Task goal:
Among the records that follow, how many lines include the string "classify"? Only the number is wanted.

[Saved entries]
- - -

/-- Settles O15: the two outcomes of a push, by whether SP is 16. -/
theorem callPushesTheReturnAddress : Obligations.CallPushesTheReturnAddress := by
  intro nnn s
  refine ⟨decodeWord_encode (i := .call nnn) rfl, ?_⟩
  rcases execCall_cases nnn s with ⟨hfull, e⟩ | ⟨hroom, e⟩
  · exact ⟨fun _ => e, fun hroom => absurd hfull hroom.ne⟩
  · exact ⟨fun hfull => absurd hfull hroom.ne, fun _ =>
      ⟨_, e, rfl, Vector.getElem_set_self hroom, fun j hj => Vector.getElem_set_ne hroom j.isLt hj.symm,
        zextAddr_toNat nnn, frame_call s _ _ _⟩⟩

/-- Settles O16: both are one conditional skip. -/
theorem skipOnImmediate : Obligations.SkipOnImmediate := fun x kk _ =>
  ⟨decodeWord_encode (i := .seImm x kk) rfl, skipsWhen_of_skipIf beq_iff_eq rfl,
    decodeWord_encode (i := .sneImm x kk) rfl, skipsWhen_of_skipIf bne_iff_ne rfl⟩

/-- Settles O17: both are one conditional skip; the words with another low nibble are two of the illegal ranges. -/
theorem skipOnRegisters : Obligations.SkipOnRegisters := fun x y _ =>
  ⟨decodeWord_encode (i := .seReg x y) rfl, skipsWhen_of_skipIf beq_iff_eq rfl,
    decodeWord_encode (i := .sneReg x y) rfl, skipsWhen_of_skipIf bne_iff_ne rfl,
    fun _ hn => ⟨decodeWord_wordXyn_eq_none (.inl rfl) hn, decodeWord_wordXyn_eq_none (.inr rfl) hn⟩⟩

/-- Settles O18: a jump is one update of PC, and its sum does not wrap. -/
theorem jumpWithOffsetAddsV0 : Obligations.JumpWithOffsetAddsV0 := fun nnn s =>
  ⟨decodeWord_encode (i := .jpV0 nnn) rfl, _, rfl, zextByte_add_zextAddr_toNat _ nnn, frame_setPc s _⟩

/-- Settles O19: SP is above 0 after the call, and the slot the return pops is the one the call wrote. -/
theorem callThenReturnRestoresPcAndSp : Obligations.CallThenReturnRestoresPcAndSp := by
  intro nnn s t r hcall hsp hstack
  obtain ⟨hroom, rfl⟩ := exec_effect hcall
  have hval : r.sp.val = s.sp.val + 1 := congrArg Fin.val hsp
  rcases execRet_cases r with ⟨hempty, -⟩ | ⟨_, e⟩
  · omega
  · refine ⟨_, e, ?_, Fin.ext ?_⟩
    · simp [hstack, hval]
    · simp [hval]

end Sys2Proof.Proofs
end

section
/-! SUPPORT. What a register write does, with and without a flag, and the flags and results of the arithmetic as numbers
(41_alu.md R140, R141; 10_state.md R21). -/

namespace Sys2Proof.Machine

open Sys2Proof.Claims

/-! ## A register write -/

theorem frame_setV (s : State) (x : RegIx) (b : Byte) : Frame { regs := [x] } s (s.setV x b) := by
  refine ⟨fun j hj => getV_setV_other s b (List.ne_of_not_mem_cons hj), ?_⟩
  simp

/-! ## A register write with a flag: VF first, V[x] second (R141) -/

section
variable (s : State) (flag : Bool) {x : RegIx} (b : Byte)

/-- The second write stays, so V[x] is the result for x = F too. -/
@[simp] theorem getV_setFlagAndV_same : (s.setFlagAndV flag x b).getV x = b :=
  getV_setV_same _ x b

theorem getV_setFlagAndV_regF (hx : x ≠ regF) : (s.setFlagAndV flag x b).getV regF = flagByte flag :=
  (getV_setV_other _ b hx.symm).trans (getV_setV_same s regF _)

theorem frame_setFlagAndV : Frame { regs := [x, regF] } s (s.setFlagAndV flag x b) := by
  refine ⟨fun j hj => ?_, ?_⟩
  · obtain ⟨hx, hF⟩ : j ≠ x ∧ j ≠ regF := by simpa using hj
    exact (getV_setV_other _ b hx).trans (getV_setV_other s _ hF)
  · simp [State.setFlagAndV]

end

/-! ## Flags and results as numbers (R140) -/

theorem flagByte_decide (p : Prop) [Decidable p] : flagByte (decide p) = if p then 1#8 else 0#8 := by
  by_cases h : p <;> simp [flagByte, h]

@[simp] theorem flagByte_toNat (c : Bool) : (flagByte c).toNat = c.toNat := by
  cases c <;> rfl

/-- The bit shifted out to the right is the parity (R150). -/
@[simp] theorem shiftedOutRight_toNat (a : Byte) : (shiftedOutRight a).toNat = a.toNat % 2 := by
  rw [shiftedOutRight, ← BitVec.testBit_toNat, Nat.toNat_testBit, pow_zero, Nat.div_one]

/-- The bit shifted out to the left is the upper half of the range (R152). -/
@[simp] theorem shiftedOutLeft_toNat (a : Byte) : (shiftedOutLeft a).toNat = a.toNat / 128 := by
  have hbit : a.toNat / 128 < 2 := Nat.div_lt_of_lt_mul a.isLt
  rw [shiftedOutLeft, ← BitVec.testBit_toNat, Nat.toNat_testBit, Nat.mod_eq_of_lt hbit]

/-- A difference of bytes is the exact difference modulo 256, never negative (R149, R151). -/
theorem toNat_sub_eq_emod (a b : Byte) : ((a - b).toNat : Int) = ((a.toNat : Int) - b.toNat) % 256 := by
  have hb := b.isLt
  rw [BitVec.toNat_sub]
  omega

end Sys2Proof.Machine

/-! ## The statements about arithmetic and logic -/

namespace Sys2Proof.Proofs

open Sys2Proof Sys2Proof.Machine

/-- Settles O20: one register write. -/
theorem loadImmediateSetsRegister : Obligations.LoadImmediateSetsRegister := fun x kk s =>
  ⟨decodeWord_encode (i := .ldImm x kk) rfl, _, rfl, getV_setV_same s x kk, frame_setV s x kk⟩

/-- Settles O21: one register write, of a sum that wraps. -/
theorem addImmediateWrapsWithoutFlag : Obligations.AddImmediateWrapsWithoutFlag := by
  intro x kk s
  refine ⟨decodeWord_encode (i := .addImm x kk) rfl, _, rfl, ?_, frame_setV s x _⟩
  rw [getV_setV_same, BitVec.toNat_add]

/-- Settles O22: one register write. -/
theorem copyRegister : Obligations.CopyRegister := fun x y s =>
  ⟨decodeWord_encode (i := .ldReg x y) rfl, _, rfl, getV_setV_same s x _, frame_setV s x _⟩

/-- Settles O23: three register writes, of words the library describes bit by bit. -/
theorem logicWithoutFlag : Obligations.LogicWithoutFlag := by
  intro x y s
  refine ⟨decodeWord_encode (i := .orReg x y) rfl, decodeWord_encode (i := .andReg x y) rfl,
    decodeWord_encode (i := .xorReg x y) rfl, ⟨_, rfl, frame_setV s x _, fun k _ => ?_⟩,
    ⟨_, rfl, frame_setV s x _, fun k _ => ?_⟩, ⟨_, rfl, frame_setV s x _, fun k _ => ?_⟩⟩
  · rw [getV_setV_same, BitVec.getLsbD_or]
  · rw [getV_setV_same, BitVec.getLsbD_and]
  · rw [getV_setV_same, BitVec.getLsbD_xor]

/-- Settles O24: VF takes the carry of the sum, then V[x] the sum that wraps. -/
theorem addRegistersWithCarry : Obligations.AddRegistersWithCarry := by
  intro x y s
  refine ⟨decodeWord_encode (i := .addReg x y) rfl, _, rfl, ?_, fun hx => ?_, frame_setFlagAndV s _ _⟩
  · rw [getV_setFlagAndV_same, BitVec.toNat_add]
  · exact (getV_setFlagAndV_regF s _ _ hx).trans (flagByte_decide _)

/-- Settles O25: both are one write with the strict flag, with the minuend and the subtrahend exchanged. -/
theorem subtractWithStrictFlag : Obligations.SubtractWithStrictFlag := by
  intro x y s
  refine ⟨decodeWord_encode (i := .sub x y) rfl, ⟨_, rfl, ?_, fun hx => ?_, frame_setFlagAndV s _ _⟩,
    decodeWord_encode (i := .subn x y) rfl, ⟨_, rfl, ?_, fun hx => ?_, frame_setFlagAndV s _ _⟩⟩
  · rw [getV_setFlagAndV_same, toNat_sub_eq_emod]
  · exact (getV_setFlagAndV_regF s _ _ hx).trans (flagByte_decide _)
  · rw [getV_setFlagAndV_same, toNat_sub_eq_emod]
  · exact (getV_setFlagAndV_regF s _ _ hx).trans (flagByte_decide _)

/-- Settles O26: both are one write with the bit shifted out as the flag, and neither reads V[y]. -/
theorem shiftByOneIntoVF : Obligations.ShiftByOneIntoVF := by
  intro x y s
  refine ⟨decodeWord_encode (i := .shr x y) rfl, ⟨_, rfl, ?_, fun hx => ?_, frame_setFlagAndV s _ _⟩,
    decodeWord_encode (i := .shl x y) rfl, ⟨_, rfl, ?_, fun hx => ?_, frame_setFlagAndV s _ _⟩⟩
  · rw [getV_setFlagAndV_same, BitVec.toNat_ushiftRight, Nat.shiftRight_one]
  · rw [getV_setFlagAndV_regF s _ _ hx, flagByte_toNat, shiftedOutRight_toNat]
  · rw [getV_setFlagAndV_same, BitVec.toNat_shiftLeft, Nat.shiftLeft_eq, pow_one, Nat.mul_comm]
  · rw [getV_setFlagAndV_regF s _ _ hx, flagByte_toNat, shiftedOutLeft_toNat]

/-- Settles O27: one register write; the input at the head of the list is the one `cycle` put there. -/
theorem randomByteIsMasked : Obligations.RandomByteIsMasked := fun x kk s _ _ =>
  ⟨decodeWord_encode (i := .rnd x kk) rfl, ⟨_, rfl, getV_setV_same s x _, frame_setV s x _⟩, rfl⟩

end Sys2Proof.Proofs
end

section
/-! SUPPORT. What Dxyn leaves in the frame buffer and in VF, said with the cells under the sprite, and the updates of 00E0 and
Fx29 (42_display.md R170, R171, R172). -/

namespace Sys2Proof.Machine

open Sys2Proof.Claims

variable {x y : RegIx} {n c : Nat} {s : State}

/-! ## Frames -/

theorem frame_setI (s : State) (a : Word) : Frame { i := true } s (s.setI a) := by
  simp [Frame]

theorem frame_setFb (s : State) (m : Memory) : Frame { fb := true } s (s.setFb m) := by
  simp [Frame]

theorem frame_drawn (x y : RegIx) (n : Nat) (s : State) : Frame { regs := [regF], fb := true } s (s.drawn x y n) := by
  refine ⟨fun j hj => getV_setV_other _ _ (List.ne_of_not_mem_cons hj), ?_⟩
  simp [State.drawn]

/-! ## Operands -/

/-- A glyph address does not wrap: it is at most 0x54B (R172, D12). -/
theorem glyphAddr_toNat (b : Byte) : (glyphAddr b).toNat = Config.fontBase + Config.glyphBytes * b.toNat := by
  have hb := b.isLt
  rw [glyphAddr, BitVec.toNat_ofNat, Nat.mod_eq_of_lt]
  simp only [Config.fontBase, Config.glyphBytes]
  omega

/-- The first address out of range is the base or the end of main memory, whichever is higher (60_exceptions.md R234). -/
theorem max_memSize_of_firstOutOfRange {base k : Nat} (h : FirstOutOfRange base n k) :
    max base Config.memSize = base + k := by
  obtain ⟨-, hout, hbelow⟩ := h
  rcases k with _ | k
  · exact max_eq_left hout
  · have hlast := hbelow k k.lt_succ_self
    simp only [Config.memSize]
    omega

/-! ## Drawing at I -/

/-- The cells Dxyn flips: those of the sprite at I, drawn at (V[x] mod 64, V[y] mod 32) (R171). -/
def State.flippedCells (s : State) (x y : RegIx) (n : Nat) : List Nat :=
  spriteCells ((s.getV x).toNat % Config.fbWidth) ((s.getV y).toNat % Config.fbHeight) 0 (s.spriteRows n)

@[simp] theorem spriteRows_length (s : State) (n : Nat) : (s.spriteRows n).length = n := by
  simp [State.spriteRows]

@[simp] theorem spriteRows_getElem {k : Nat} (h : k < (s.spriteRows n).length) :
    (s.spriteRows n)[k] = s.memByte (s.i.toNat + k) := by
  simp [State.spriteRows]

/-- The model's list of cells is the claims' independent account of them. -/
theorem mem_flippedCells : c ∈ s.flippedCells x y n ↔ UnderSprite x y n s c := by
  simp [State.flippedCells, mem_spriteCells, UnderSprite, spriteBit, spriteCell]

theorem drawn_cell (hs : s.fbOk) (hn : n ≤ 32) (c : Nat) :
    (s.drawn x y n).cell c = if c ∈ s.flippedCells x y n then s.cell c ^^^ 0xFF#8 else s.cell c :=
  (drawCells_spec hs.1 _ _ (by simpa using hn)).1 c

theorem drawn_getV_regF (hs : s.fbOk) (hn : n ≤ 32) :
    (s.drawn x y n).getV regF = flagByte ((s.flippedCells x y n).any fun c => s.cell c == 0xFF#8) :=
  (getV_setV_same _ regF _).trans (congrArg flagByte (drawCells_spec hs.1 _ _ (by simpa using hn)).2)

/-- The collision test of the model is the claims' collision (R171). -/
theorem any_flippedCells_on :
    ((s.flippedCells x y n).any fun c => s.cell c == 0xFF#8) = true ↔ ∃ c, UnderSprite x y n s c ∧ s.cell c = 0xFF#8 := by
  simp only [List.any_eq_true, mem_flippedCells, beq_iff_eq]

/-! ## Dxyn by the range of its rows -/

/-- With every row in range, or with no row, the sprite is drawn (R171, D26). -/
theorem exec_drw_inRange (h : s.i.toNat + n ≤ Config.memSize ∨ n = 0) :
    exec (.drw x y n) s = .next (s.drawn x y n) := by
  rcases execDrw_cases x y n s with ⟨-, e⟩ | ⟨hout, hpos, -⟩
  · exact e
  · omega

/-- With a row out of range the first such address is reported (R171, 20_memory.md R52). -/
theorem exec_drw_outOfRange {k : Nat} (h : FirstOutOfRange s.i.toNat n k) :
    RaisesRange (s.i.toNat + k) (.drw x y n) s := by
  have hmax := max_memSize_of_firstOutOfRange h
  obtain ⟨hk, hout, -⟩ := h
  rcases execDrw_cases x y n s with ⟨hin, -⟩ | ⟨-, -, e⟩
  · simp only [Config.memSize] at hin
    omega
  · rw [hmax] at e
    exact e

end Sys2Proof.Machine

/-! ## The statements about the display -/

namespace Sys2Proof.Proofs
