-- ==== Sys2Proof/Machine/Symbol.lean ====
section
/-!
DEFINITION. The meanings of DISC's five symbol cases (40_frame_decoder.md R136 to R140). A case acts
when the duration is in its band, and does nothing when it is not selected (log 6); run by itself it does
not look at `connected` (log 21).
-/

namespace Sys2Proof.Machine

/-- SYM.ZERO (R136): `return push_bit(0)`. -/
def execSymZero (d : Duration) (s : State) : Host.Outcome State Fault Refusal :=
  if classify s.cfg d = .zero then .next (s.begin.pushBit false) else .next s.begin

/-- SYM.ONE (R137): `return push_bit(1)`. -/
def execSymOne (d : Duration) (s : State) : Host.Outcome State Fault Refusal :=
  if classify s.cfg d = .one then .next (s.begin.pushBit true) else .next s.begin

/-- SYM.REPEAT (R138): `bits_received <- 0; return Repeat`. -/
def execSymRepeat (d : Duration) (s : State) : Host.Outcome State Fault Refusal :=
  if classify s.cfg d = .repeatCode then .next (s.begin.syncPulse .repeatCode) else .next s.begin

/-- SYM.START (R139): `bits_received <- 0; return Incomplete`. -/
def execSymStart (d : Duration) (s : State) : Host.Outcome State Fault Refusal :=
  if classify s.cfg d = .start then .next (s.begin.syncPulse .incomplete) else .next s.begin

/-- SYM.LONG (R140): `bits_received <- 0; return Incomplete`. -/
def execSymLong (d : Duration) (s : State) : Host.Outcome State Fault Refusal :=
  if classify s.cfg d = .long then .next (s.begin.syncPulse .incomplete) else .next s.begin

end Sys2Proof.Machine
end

- - -

Problem solution:
5